§ **Exercise brief**: Scan the records for the string "halvesOf"; copy each line where it occurs.

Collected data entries

-- ==== Sys2Proof/Laws/Exec.lean ====
section
/-! SUPPORT. What `exec` answers for each instruction: one equation per constructor, so that no proof unfolds the match. -/
namespace Sys2Proof.Machine
-- One declaration at a time: each more thread of the compiler takes a stack out of the same memory.
set_option Elab.async false
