-- ==== Sys2Proof/Laws/Memory.lean ====
section
/-! SUPPORT. What the memory operations do: the bytes read after each, the canonical form they keep, and what they leave. -/
namespace Sys2Proof.Machine

theorem smGet_memPuts (m : SMap Byte) (bs : List Byte) : ∀ (pa a : Nat),
    smGet 0 (memPuts m pa bs) a = if pa ≤ a ∧ a < pa + bs.length then bs.getD (a - pa) 0 else smGet 0 m a := by
  induction bs generalizing m with
  | nil => intro pa a; simp [memPuts]
  | cons b bs ih =>
    intro pa a
    rw [memPuts, ih, smGet_smSet]
    by_cases h : a = pa
    · subst h; simp
    · by_cases h1 : pa + 1 ≤ a ∧ a < pa + 1 + bs.length
      · have : a - pa = (a - (pa + 1)) + 1 := by omega
        rw [if_pos h1, if_pos (by simp; omega), this]; simp
      · rw [if_neg h1, if_neg h, if_neg (by simp; omega)]

/-- A byte after a write: of the bytes written within the range, and as before outside it. -/
theorem readByte_writeBytes (s : State) (pa : Nat) (bs : List Byte) (a : Nat) :
    readByte (writeBytes s pa bs) a =
      if pa ≤ a ∧ a < pa + bs.length then bs.getD (a - pa) 0 else readByte s a := smGet_memPuts s.mem bs pa a

/-- What was written reads back. -/
theorem readBytes_writeBytes (s : State) (pa : Nat) (bs : List Byte) :
    readBytes (writeBytes s pa bs) pa bs.length = bs := by
  apply List.ext_getElem
  · simp [readBytes, rangeFrom]
  · intro i h1 h2
    simp only [readBytes, rangeFrom, List.map_map, List.getElem_map, List.getElem_range, Function.comp]
    rw [readByte_writeBytes, if_pos (by omega)]
    have : pa + i - pa = i := by omega
    rw [this, List.getD_eq_getElem _ _ h2]

/-- A number written reads back, modulo its width. -/
theorem readNat_writeNat (s : State) (pa n v : Nat) : readNat (writeNat s pa n v) pa n = v % 256 ^ n := by
  unfold readNat writeNat
  have h := readBytes_writeBytes s pa (bytesOfNat n v)
  rw [bytesOfNat_length] at h
  rw [h, natOfBytes_bytesOfNat]

/-- A byte after a range is zeroed. -/
theorem readByte_zeroRange (s : State) (pa n a : Nat) :
    readByte (zeroRange s pa n) a = if pa ≤ a ∧ a < pa + n then 0 else readByte s a := by
  unfold readByte zeroRange
  simp only [smGet_smFilter, Nat.mul_one]
  by_cases h : pa ≤ a ∧ a < pa + n
  · rw [if_pos h, if_neg]; simp; omega
  · rw [if_neg h, if_pos]; simp; omega

theorem memPuts_wf (bs : List Byte) : ∀ (m : SMap Byte) (pa : Nat), Memory.wf m = true → Memory.wf (memPuts m pa bs) = true := by
  induction bs with
  | nil => intro m pa h; exact h
  | cons b bs ih => intro m pa h; exact ih _ _ (smWf_smSet pa b h)

theorem writeBytes_wf {s : State} (pa : Nat) (bs : List Byte) (h : Memory.wf s.mem = true) :
    Memory.wf (writeBytes s pa bs).mem = true := memPuts_wf bs s.mem pa h

theorem writeNat_wf {s : State} (pa n v : Nat) (h : Memory.wf s.mem = true) : Memory.wf (writeNat s pa n v).mem = true :=
  writeBytes_wf pa _ h

theorem zeroRange_wf {s : State} (pa n : Nat) (h : Memory.wf s.mem = true) : Memory.wf (zeroRange s pa n).mem = true := by
  have := smWf_smFilter (fun a => decide (a * 1 < pa) || decide (pa + n ≤ a * 1)) h
  exact this

theorem discardLine_wf {s : State} (line : Nat) (h : Memory.wf s.mem = true) : Memory.wf (discardLine s line).mem = true := by
  unfold discardLine
  split
  · exact h
  · exact smWf_foldl _ (fun m c hm => smWf_smSet c.1 c.2 hm) _ _ (smWf_smFilter _ h)

theorem copyRange_wf {s : State} (src dst n : Nat) (h : Memory.wf s.mem = true) :
    Memory.wf (copyRange s src dst n).mem = true :=
  smWf_foldl _ (fun _ c hm => smWf_smSet _ c.2 hm) _ _ (zeroRange_wf dst n h)

theorem writeBack_wf {s : State} (line : Nat) (h : Memory.wf s.mem = true) : Memory.wf (writeBack s line).mem = true := h

/-- What a write at the home leaves. -/
theorem writeBytes_rest (s : State) (pa : Nat) (bs : List Byte) :
    { writeBytes s pa bs with mem := s.mem, stale := s.stale, poison := s.poison, raw := s.raw, ecc := s.ecc, rowan := s.rowan } = s := rfl

/-- What zeroing leaves. -/
theorem zeroRange_rest (s : State) (pa n : Nat) :
    { zeroRange s pa n with mem := s.mem, stale := s.stale, poison := s.poison, raw := s.raw, ecc := s.ecc } = s := rfl

theorem reset_mem_wf : Memory.wf State.reset.mem = true := rfl

end Sys2Proof.Machine
end

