-- ==== Sys2Proof/Machine/Assembler.lean ====
section
/-! DEFINITION. How `nimas` chooses words for instructions (R110 to R112): inline or long-immediate constants, and pairing.
The text it reads (R108, R109, R113) is a source language outside the machine; notes/assumptions/38.md. -/
namespace Sys2Proof.Machine

/-- The word of an instruction; none is an assembly error (R111). -/
def assemble (i : Instr) : Option EncWord := if i.wf then encode i else none

/-! ### Constants (R110) -/

/-- The operand code of an integer constant, where one represents it. -/
def inlineInt (v : Int) : Option (BitVec 7) := if -64 ≤ v ∧ v ≤ 63 then some (BitVec.ofInt 7 (v + 64)) else none

/-- What a long-immediate word needs of a header: no lookahead, no negated guard (R100). -/
def longGuard (h : Hdr) : Option LGuard :=
  if h.la ≠ 0 then none
  else match h.guard with
    | .always => some none
    | .pred p false => some (some p)
    | .pred _ true => none

/-- IMM32 of an integer: a 32-bit operand takes any value of 32 bits, a 64-bit one a signed value. -/
def longInt (wide : Bool) (v : Int) : Option W32 :=
  if -2147483648 ≤ v ∧ v < (if wide then 2147483648 else 4294967296) then some (BitVec.ofInt 32 v) else none

/-- The long form of a word whose a has no select: none where the form is not available. -/
def longForm (h : Hdr) (imm : Option W32) (plain : Bool) (f : LGuard → W32 → Instr) : Option Instr :=
  match longGuard h, imm with
  | some g, some x => if plain then some (f g x) else none
  | _, _ => none

/-- The L-capable 32-bit integer operations (R101). -/
inductive AsmInt where | add | sub | mul | min | max | and | or | xor | andn
deriving DecidableEq, Repr

def AsmInt.full (op : AsmInt) (h : Hdr) (d : WReg) (a b : Src) : Instr :=
  match op with
  | .add => .add h none d a b
  | .sub => .sub h none d a b
  | .mul => .mul h d a b
  | .min => .min h .s d a b
  | .max => .max h .s d a b
  | .and => .and h d a b
  | .or => .or h d a b
  | .xor => .xor h d a b
  | .andn => .andn h d a b

def AsmInt.long (op : AsmInt) (d : WReg) (a : Operand) (g : LGuard) (x : W32) : Instr :=
  match op with
  | .add => .addLongImmediate g d a x
  | .sub => .subLongImmediate g d a x
  | .mul => .mulLongImmediate g d a x
  | .min => .minLongImmediate g d a x
  | .max => .maxLongImmediate g d a x
  | .and => .andLongImmediate g d a x
  | .or => .orLongImmediate g d a x
  | .xor => .xorLongImmediate g d a x
  | .andn => .andnLongImmediate g d a x

/-- `op d, a, v` on 32-bit integers. -/
def asmInt (op : AsmInt) (h : Hdr) (d : WReg) (a : Src) (v : Int) : Option Instr :=
  match inlineInt v with
  | some k => some (op.full h d a ⟨.imm k, .none⟩)
  | none => longForm h (longInt false v) (a.sel == .none) (op.long d a.op)

/-- `add64 d, a, v` and `sub64 d, a, v`. -/
def asmInt64 (minus : Bool) (h : Hdr) (d : WPair) (a : Src64) (v : Int) : Option Instr :=
  match inlineInt v with
  | some k => some (if minus then .sub64 h d a ⟨.imm k, false⟩ else .add64 h d a ⟨.imm k, false⟩)
  | none => longForm h (longInt true v) (!a.neg)
      fun g x => if minus then .sub64LongImmediate g d a.op x else .add64LongImmediate g d a.op x

/-- The L-capable uniform operations (R101). -/
inductive AsmUni where | sadd | ssub | smul | sand | sor
deriving DecidableEq, Repr

/-- `op d, a, v` on uniform operands. -/
def asmUni (op : AsmUni) (h : Hdr) (d : SReg) (a : USrc64) (v : Int) : Option Instr :=
  match inlineInt v with
  | some k =>
    let b : USrc64 := ⟨.imm k, false⟩
    some (match op with
      | .sadd => .sadd h d a b
      | .ssub => .ssub h d a b
      | .smul => .smul h d a b
      | .sand => .sand h d a b
      | .sor => .sor h d a b)
  | none => longForm h (longInt true v) (!a.neg) fun g x => match op with
      | .sadd => .saddLongImmediate g d a.op x
      | .ssub => .ssubLongImmediate g d a.op x
      | .smul => .smulLongImmediate g d a.op x
      | .sand => .sandLongImmediate g d a.op x
      | .sor => .sorLongImmediate g d a.op x

/-- The L-capable FP32 operations, in their default variants (R101). -/
inductive AsmFp where | fadd | fsub | fmul | fmin | fmax
deriving DecidableEq, Repr

/-- The source of a floating constant that an operand code represents: an integer from −64 to 63, or −0.0 as `.neg` of 0. -/
def inlineFp (x : W32) : Option Src :=
  if x = 0x80000000 then some ⟨.imm 64, .neg⟩
  else ((List.range 128).find? fun k => decide (immW .f32 (BitVec.ofNat 7 k) = x)).map fun k => ⟨.imm (BitVec.ofNat 7 k), .none⟩

/-- `op d, a, x` with the FP32 code of a constant. -/
def asmFp (op : AsmFp) (h : Hdr) (d : WReg) (a : Src) (x : W32) : Option Instr :=
  match inlineFp x with
  | some b => some (match op with
    | .fadd => .fadd h .rne d a b
    | .fsub => .fsub h .rne d a b
    | .fmul => .fmul h .rne d a b
    | .fmin => .fmin h d a b
    | .fmax => .fmax h d a b)
  | none => longForm h (some x) (a.sel == .none) fun g x => match op with
    | .fadd => .faddLongImmediate g d a.op x
    | .fsub => .fsubLongImmediate g d a.op x
    | .fmul => .fmulLongImmediate g d a.op x
    | .fmin => .fminLongImmediate g d a.op x
    | .fmax => .fmaxLongImmediate g d a.op x

/-! ### Pairing (R112) -/

/-- The guards that R96 can express. -/
def pairableGuard (h : Hdr) : Option PairGuard :=
  if h.la ≠ 0 then none
  else match h.guard with
    | .always => some .always
    | .pred p n =>
      if p = 0 then some (if n then .notP0 else .p0)
      else if p = 1 ∧ n = false then some .p1
      else none

/-- A register-kind half of `op d, a, b`: a is the destination, unselected. -/
def regHalf (op : PairRegOp) (h : Hdr) (d : WReg) (a b : Src) : List PairHalf :=
  match pairableGuard h with
  | some g => if a = ⟨.w d, .none⟩ then [.reg op ⟨g, d, b.op, b.sel⟩] else []
  | none => []

/-- An immediate-kind half of `op d, a, b`: b is a constant from 0 to 31, a unselected. -/
def immHalf (op : PairImmOp) (h : Hdr) (d : WReg) (a b : Src) : List PairHalf :=
  match pairableGuard h, b with
  | some g, ⟨.imm k, .none⟩ => if a.sel = .none ∧ 64 ≤ k.toNat ∧ k.toNat < 96 then [.imm op ⟨g, d, a.op, BitVec.ofNat 5 (k.toNat - 64)⟩] else []
  | _, _ => []

/-- The halves that act as an instruction does (R97). -/
def halvesOf : Instr → List PairHalf
  | .add h none d a b => regHalf .add h d a b ++ immHalf .add h d a b
  | .sub h none d a b => regHalf .sub h d a b ++ immHalf .sub h d a b
  | .mul h d a b => regHalf .mul h d a b
  | .and h d a b => regHalf .and h d a b
  | .or h d a b => regHalf .or h d a b
  | .xor h d a b => regHalf .xor h d a b
  | .andn h d a b => regHalf .andn h d a b
  | .min h .s d a b => regHalf .minS h d a b
  | .max h .s d a b => regHalf .maxS h d a b
  | .min h .z d a b => regHalf .minZ h d a b
  | .max h .z d a b => regHalf .maxZ h d a b
  | .mov h d a => (match pairableGuard h with
    | some g => [.reg .mov ⟨g, d, a.op, a.sel⟩]
    | none => [])
  | .add2 h none d a b => regHalf .add2 h d a b
  | .sub2 h none d a b => regHalf .sub2 h d a b
  | .add4 h none d a b => regHalf .add4 h d a b
  | .fadd h .rne d a b => regHalf .fadd h d a b
  | .fsub h .rne d a b => regHalf .fsub h d a b
  | .fmul h .rne d a b => regHalf .fmul h d a b
  | .fmin h d a b => regHalf .fmin h d a b
  | .fmax h d a b => regHalf .fmax h d a b
  | .hadd2 h d a b => regHalf .hadd2 h d a b
  | .hmul2 h d a b => regHalf .hmul2 h d a b
  | .badd2 h d a b => regHalf .badd2 h d a b
  | .bmul2 h d a b => regHalf .bmul2 h d a b
  | .shl h d a b => immHalf .shl h d a b
  | .shr h d a b => immHalf .shr h d a b
  | .sra h d a b => immHalf .sra h d a b
  | .rot h d a b => immHalf .rot h d a b
  | _ => []

/-- The registers a half reads: `mov` and the immediate kind do not read d. -/
def halfSources : PairHalf → List Nat
  | .reg .mov x => x.a.wNum
  | .reg _ x => x.d.toNat :: x.a.wNum
  | .imm _ x => x.a.wNum

/-- The pair of two instructions, where R112 allows it; the first of the kinds of R97 under which it does. DEDUCED,
notes/assumptions/41.md. -/
def pairUp (i j : Instr) : Option Instr :=
  ((halvesOf i).flatMap fun h0 => (halvesOf j).filterMap fun h1 =>
    if pairLegal h0 h1 && !(halfSources h1).any (fun r => decide (r = h0.d.toNat)) then some (pairInstr h0 h1) else none).head?

/-- A line of a section: a label, `.pack`, or an instruction or explicit pair. -/
inductive AsmLine where
  | label
  | pack (on : Bool)
  | word (i : Instr)
deriving DecidableEq, Repr

/-- What `nimas` emits for a section (R112); `on` is the state of `.pack`, off at its start (R113). -/
def packLines (on : Bool) : List AsmLine → List Instr
  | [] => []
  | .label :: r => packLines on r
  | .pack b :: r => packLines b r
  | .word i :: .word j :: r =>
    match (if on then pairUp i j else none) with
    | some p => p :: packLines on r
    | none => i :: packLines on (.word j :: r)
  | .word i :: r => i :: packLines on r

end Sys2Proof.Machine
end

§ **Reply to the exercise**:
def halvesOf : Instr → List PairHalf
  ((halvesOf i).flatMap fun h0 => (halvesOf j).filterMap fun h1 =>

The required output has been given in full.